Pull out every line with the word "spec" from the entries below.

[Stored data entries]

================================

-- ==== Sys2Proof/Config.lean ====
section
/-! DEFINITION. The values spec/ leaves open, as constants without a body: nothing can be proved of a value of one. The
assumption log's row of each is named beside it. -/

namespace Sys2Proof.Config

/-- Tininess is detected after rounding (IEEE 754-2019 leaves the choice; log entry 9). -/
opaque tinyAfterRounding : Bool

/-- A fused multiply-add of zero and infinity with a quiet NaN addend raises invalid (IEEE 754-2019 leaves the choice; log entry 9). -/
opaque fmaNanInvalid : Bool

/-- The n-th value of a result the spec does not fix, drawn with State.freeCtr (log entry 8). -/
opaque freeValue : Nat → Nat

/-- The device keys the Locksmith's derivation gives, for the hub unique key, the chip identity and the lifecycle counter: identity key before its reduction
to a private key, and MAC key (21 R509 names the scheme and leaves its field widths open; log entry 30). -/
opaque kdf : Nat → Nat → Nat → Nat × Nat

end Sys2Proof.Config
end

================================

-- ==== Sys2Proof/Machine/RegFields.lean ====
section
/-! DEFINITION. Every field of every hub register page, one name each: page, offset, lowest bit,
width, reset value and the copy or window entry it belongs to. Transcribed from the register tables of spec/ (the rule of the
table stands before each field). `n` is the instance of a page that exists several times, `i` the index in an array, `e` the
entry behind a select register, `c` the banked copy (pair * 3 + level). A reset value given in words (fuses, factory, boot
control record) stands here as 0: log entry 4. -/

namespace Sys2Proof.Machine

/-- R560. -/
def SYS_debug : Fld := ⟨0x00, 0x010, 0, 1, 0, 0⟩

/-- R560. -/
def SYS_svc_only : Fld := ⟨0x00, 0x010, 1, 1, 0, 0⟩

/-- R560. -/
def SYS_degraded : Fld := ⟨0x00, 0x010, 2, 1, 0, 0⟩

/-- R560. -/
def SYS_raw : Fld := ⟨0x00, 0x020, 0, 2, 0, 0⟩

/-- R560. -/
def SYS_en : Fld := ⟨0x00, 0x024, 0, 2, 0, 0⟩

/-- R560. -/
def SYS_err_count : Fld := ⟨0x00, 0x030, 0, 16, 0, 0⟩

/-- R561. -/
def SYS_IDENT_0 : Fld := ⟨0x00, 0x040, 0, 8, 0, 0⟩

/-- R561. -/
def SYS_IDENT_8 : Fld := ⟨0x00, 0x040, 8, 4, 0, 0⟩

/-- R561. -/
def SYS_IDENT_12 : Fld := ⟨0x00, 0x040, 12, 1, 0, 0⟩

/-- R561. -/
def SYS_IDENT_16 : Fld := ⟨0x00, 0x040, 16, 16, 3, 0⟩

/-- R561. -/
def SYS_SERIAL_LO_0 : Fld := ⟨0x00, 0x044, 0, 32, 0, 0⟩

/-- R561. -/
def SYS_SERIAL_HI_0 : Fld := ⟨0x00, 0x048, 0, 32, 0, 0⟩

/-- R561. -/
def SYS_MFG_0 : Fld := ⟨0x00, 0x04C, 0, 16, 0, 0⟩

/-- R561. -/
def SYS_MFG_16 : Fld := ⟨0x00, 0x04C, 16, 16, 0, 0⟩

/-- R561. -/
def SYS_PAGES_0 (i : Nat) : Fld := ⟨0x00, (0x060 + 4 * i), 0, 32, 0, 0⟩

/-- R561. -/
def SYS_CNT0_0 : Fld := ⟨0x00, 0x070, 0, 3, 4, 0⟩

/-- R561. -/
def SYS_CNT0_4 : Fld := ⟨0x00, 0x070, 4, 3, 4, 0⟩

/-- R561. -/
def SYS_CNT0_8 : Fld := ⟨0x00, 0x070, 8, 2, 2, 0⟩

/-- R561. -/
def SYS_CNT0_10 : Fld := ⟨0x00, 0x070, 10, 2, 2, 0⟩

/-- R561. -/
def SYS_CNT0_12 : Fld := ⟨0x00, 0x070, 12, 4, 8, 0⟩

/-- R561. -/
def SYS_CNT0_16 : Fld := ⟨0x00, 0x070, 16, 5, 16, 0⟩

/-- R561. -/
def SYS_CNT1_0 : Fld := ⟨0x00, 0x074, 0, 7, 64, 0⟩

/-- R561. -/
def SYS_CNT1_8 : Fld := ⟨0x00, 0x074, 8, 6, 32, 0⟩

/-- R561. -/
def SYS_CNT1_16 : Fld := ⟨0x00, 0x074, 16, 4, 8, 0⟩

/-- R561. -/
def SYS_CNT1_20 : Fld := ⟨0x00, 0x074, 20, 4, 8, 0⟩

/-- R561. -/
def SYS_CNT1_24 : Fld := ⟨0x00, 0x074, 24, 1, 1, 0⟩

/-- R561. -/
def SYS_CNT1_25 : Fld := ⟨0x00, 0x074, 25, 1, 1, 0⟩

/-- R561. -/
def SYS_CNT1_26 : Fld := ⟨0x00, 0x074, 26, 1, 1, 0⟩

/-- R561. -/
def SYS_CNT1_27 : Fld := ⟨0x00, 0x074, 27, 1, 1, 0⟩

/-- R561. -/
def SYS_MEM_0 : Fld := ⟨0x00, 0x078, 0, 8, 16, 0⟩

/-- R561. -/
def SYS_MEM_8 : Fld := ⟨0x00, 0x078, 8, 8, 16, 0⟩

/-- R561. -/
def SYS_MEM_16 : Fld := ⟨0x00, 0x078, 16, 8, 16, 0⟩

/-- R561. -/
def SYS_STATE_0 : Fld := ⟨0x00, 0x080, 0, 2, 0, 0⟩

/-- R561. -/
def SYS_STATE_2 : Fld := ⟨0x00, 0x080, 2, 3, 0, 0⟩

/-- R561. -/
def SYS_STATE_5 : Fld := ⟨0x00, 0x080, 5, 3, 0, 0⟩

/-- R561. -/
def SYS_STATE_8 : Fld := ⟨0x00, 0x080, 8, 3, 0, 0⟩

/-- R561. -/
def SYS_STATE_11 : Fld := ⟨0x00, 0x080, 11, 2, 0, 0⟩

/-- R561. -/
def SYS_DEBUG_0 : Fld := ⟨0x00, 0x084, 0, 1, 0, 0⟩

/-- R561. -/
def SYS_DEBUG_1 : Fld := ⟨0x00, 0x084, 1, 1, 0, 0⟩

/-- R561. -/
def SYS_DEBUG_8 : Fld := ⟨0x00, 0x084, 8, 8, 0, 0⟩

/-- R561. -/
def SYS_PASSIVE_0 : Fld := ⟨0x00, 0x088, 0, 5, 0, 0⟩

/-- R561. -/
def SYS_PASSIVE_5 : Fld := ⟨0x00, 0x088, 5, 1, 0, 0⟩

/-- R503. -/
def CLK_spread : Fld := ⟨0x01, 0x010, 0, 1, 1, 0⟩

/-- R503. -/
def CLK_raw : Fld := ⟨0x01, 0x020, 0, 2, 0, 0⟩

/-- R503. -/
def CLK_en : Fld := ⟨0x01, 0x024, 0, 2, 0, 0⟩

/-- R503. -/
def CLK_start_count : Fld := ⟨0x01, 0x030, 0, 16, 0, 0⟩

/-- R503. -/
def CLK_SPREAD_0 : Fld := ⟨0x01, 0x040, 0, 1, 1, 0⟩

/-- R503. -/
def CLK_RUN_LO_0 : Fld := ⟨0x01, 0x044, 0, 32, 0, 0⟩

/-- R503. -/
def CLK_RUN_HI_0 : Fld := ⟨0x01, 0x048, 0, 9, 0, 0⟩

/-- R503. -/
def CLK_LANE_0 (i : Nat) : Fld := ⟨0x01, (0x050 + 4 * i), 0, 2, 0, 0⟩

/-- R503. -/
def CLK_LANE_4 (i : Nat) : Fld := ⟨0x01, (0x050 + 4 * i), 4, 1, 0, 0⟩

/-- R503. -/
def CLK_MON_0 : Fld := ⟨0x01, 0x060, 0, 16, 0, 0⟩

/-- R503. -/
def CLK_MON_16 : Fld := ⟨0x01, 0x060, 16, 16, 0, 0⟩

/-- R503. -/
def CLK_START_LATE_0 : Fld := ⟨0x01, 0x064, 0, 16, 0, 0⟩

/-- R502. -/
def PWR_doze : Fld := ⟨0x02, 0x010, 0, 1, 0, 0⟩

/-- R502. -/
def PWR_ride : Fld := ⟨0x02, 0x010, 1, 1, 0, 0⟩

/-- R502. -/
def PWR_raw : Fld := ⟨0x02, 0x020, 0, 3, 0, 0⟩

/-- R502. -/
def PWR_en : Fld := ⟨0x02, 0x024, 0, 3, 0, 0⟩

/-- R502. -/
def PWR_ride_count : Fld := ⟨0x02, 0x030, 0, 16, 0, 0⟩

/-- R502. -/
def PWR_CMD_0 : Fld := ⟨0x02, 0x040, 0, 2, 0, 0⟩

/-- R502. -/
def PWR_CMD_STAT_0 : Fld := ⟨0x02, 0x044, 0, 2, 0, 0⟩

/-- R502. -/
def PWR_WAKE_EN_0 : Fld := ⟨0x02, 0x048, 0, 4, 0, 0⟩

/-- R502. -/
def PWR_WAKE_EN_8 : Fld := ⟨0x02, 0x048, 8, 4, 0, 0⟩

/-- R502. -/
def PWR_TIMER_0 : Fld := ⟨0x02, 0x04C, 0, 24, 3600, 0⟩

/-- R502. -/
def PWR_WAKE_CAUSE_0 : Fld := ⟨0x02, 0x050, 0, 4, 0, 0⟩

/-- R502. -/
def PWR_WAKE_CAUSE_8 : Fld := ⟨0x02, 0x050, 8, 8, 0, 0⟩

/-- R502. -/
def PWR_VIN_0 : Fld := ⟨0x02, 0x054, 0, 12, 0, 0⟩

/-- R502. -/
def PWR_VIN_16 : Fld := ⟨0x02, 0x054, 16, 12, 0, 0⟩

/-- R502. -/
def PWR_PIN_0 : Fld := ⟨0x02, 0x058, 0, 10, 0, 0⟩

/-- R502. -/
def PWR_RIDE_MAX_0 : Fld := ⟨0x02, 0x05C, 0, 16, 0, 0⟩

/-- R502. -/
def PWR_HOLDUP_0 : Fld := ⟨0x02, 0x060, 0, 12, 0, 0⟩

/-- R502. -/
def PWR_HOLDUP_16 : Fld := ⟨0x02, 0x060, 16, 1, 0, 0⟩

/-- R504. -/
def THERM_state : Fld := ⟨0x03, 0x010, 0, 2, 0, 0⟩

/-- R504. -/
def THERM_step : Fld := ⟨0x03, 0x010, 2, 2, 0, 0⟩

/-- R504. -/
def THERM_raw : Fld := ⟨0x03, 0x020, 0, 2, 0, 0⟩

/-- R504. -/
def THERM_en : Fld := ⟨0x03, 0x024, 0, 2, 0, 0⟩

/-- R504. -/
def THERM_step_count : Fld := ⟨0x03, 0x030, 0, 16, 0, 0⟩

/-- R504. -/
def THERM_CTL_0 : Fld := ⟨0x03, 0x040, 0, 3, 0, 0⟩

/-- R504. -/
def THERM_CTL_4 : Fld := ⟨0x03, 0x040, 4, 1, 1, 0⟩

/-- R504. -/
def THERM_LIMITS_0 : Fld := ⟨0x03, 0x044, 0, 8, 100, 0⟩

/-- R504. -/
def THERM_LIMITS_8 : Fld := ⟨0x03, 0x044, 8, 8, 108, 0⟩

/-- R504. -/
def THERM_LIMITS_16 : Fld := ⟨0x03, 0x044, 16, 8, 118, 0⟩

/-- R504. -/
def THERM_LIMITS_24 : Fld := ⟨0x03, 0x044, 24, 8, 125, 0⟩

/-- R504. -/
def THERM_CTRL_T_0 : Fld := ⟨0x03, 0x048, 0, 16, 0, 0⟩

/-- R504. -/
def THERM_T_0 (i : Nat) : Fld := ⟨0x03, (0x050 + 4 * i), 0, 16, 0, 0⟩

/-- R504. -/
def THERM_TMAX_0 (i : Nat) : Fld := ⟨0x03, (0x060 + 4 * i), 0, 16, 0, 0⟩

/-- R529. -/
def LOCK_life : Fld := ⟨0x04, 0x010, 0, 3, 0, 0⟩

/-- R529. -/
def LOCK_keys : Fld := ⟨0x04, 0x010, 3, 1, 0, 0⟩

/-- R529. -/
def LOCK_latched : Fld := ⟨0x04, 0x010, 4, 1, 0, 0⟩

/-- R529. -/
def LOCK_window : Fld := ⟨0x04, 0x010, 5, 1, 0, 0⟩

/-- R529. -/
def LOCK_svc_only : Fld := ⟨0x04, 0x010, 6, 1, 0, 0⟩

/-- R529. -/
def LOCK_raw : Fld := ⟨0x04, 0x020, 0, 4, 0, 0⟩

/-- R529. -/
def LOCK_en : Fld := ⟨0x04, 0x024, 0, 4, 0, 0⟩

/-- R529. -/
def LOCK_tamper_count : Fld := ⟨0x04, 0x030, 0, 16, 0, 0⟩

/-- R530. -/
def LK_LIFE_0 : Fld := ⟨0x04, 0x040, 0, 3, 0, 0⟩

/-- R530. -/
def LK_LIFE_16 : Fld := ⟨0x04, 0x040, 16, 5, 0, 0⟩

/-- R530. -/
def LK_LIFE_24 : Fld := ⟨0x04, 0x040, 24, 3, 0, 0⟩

================================

Result below |
/-! DEFINITION. The values spec/ leaves open, as constants without a body: nothing can be proved of a value of one. The
/-- The n-th value of a result the spec does not fix, drawn with State.freeCtr (log entry 8). -/
width, reset value and the copy or window entry it belongs to. Transcribed from the register tables of spec/ (the rule of the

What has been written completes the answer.